Deploy the GrafanaAgent resource

In this section, you’ll roll out a GrafanaAgent resource. See Grafana Agent Operator architecture for a discussion of the resources in the GrafanaAgent resource hierarchy.

Note: Due to the variety of possible deployment architectures, the official Agent Operator Helm chart does not provide built-in templates for the custom resources described in this guide. You must configure and deploy these manually as described in this section. We recommend templating and adding the following manifests to your own in-house Helm charts and GitOps flows.

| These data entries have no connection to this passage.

-- ==== Sys2Proof/Laws/Curve.lean ====
section
/-! SUPPORT. The curve functions in plain arithmetic (`41_curve_group.md` R141, R143, R145, R149): one specification lemma each. -/

namespace Sys2Proof.Machine

theorem inField_iff {c : Curve} {p : Point} :
    inField c p = true ↔ p.x.toNat < c.q.toNat ∧ p.y.toNat < c.q.toNat := by
  simp [inField]

/-- The check of CURVE_LOAD is soundness of the curve (R141). -/
theorem curveOk_iff {c : Curve} : curveOk c = true ↔ CurveSound c := by
  have key : 0 < c.q.toNat → mod (4 * (c.a.toNat : Int) ^ 3 + 27 * (c.b.toNat : Int) ^ 2) c.q.toNat =
      (4 * c.a.toNat ^ 3 + 27 * c.b.toNat ^ 2) % c.q.toNat := fun h => by
    rw [← mod_natCast h]; push_cast; rfl
  unfold curveOk
  simp only [Bool.and_eq_true, decide_eq_true_eq, bne_iff_ne, isPrime_iff]
  constructor
  · rintro ⟨⟨⟨⟨h1, h2⟩, h3, h4⟩, h5, h6⟩, h7⟩
    rw [key (by omega)] at h7
    exact ⟨h1, h2, h3, h4, h5, h6, h7⟩
  · rintro ⟨h1, h2, h3, h4, h5, h6, h7⟩
    rw [← key (by omega)] at h7
    exact ⟨⟨⟨⟨h1, h2⟩, h3, h4⟩, h5, h6⟩, h7⟩

/-- The right-hand side of the curve equation (R143). -/
theorem rhs_eq {c : Curve} (hq : 0 < c.q.toNat) (x : Nat) :
    rhs c x = (x ^ 3 + c.a.toNat * x + c.b.toNat) % c.q.toNat := by
  rw [rhs, ← mod_natCast hq]; push_cast; rfl

/-- Validity of a point (R145). -/
theorem valid_iff {c : Curve} {p : Point} :
    valid c p = true ↔ p.x.toNat < c.q.toNat ∧ p.y.toNat < c.q.toNat ∧ (p = ident ∨
      p.y.toNat ^ 2 % c.q.toNat = (p.x.toNat ^ 3 + c.a.toNat * p.x.toNat + c.b.toNat) % c.q.toNat) := by
  unfold valid
  simp only [Bool.and_eq_true, inField_iff, Bool.or_eq_true, decide_eq_true_eq, beq_iff_eq, and_assoc]
  refine and_congr_right fun h1 => and_congr_right fun h2 => or_congr Iff.rfl ?_
  rw [mod_eq_zero_iff (by omega), ← Int.modEq_iff_dvd, Int.modEq_comm]
  exact_mod_cast (Int.natCast_modEq_iff (a := p.y.toNat ^ 2)
    (b := p.x.toNat ^ 3 + c.a.toNat * p.x.toNat + c.b.toNat) (n := c.q.toNat))

theorem ecAdd_ident_left (c : Curve) (p : Point) : ecAdd c ident p = p := by simp [ecAdd]

theorem ecAdd_ident_right (c : Curve) (p : Point) : ecAdd c p ident = p := by
  by_cases h : p = ident <;> simp [ecAdd, h]

/-- A point of the last two cases of R149 has both coordinates below Q. -/
theorem chordPoint_inField {c : Curve} (hq : 0 < c.q.toNat) (l : Nat) (x1 y1 x2 : Int) :
    inField c (chordPoint c l x1 y1 x2) = true := by
  simp only [inField_iff, chordPoint, toWord_mod_toNat hq]
  exact ⟨mod_lt hq _, mod_lt hq _⟩

theorem ident_inField {c : Curve} (hq : 0 < c.q.toNat) : inField c ident = true := by
  simp [inField_iff, ident, hq]

/-- The order search (R155). -/
theorem ecOrder_eq_some {c : Curve} {p : Point} {n : Nat} :
    ecOrder c p = some n ↔
      1 ≤ n ∧ n ≤ c.q.toNat ∧ ecSmul c p n = ident ∧ ∀ i, 1 ≤ i → i < n → ecSmul c p i ≠ ident := by
  simp [ecOrder, least_eq_some]

theorem ecOrder_eq_none {c : Curve} {p : Point} :
    ecOrder c p = none ↔ ∀ i, 1 ≤ i → i ≤ c.q.toNat → ecSmul c p i ≠ ident := by
  simp [ecOrder, least_eq_none]

/-- As many rounds as the scalar has binary digits are enough: at most 32 for a 32-bit scalar (`44_command_control.md` R267). -/
theorem smulLoop_rounds (c : Curve) {n m j : Nat} (r t : Point) (hn : j < 2 ^ n) (hm : j ≤ m) :
    smulLoop c n r t j = smulLoop c m r t j := by
  induction n generalizing m j r t with
  | zero =>
    obtain rfl : j = 0 := by simpa using hn
    cases m <;> simp [smulLoop]
  | succ n ih =>
    by_cases h0 : j = 0
    · subst h0; cases m <;> simp [smulLoop]
    · cases m with
      | zero => omega
      | succ m =>
        simp only [smulLoop, h0, if_false]
        exact ih _ _ (by rw [pow_succ] at hn; omega) (by omega)

/-- A 32-bit scalar needs at most 32 rounds of double-and-add (`44_command_control.md` R267). -/
theorem ecSmul_rounds (c : Curve) (p : Point) (k : Word) : ecSmul c p k.toNat = smulLoop c 32 ident p k.toNat :=
  (smulLoop_rounds c ident p k.isLt (le_refl _)).symm

end Sys2Proof.Machine
end

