-- ==== Sys2Proof/Laws/State.lean ====
section
/-! SUPPORT. One lemma per field per named update of the state, each true by definition, so that no proof unfolds a record update. -/

namespace Sys2Proof.Machine

@[simp] theorem State.setRes0_ie (v : Word) (s : State) : (s.setRes0 v).ie = s.ie := rfl
@[simp] theorem State.setRes0_done (v : Word) (s : State) : (s.setRes0 v).done = s.done := rfl
@[simp] theorem State.setRes0_ovr (v : Word) (s : State) : (s.setRes0 v).ovr = s.ovr := rfl
@[simp] theorem State.setRes0_errCode (v : Word) (s : State) : (s.setRes0 v).errCode = s.errCode := rfl
@[simp] theorem State.setRes0_curveValid (v : Word) (s : State) : (s.setRes0 v).curveValid = s.curveValid := rfl
@[simp] theorem State.setRes0_cipherValid (v : Word) (s : State) : (s.setRes0 v).cipherValid = s.cipherValid := rfl
@[simp] theorem State.setRes0_mapValid (v : Word) (s : State) : (s.setRes0 v).mapValid = s.mapValid := rfl
@[simp] theorem State.setRes0_cmd (v : Word) (s : State) : (s.setRes0 v).cmd = s.cmd := rfl
@[simp] theorem State.setRes0_ops (v : Word) (s : State) : (s.setRes0 v).ops = s.ops := rfl
@[simp] theorem State.setRes0_res0 (v : Word) (s : State) : (s.setRes0 v).res0 = v := rfl
@[simp] theorem State.setRes0_res1 (v : Word) (s : State) : (s.setRes0 v).res1 = s.res1 := rfl
@[simp] theorem State.setRes0_res2 (v : Word) (s : State) : (s.setRes0 v).res2 = s.res2 := rfl
@[simp] theorem State.setRes0_res3 (v : Word) (s : State) : (s.setRes0 v).res3 = s.res3 := rfl
@[simp] theorem State.setRes0_curve (v : Word) (s : State) : (s.setRes0 v).curve = s.curve := rfl
@[simp] theorem State.setRes0_gen (v : Word) (s : State) : (s.setRes0 v).gen = s.gen := rfl
@[simp] theorem State.setRes0_orderN (v : Word) (s : State) : (s.setRes0 v).orderN = s.orderN := rfl
@[simp] theorem State.setRes0_mapcap (v : Word) (s : State) : (s.setRes0 v).mapcap = s.mapcap := rfl
@[simp] theorem State.setRes0_mapRam (v : Word) (s : State) : (s.setRes0 v).mapRam = s.mapRam := rfl
@[simp] theorem State.setRes0_pending (v : Word) (s : State) : (s.setRes0 v).pending = s.pending := rfl
@[simp] theorem State.setRes0_snap (v : Word) (s : State) : (s.setRes0 v).snap = s.snap := rfl
@[simp] theorem State.setRes0_schedule (v : Word) (s : State) : (s.setRes0 v).schedule = s.schedule := rfl
@[simp] theorem State.setRes0_hostReads (v : Word) (s : State) : (s.setRes0 v).hostReads = s.hostReads := rfl
@[simp] theorem State.setRes0_resets (v : Word) (s : State) : (s.setRes0 v).resets = s.resets := rfl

To deploy the GrafanaAgent resource:

Copy the following manifests to a file:

apiVersion: monitoring.grafana.com/v1alpha1
kind: GrafanaAgent
metadata:
  name: grafana-agent
  namespace: default
  labels:
    app: grafana-agent
spec:
  image: grafana/agent:v0.31.3
  logLevel: info
  serviceAccountName: grafana-agent
  metrics:
    instanceSelector:
      matchLabels:
        agent: grafana-agent-metrics
    externalLabels:
      cluster: cloud

  logs:
    instanceSelector:
      matchLabels:
        agent: grafana-agent-logs

---

apiVersion: v1
kind: ServiceAccount
metadata:
  name: grafana-agent
  namespace: default

---

apiVersion: rbac.authorization.k8s.io/v1
kind: ClusterRole
metadata:
  name: grafana-agent
rules:
- apiGroups:
  - ""
  resources:
  - nodes
  - nodes/proxy
  - nodes/metrics
  - services
  - endpoints
  - pods
  - events
  verbs:
  - get
  - list
  - watch
- apiGroups:
  - networking.k8s.io
  resources:
  - ingresses
  verbs:
  - get
  - list
  - watch
- nonResourceURLs:
  - /metrics
  - /metrics/cadvisor
  verbs:
  - get

---

apiVersion: rbac.authorization.k8s.io/v1
kind: ClusterRoleBinding
metadata:
  name: grafana-agent
roleRef:
  apiGroup: rbac.authorization.k8s.io
  kind: ClusterRole
  name: grafana-agent
subjects:
- kind: ServiceAccount
  name: grafana-agent
  namespace: default

In the first manifest, the GrafanaAgent resource:

Specifies an Agent image version.
Specifies MetricsInstance and LogsInstance selectors. These search for MetricsInstances and LogsInstances in the same namespace with labels matching agent: grafana-agent-metrics and agent: grafana-agent-logs, respectively.
Sets a cluster: cloud label for all metrics shipped to your Prometheus-compatible endpoint. Change this label to your cluster name. To search for MetricsInstances or LogsInstances in a different namespace, use the instanceNamespaceSelector field. To learn more about this field, see the GrafanaAgent CRD specification.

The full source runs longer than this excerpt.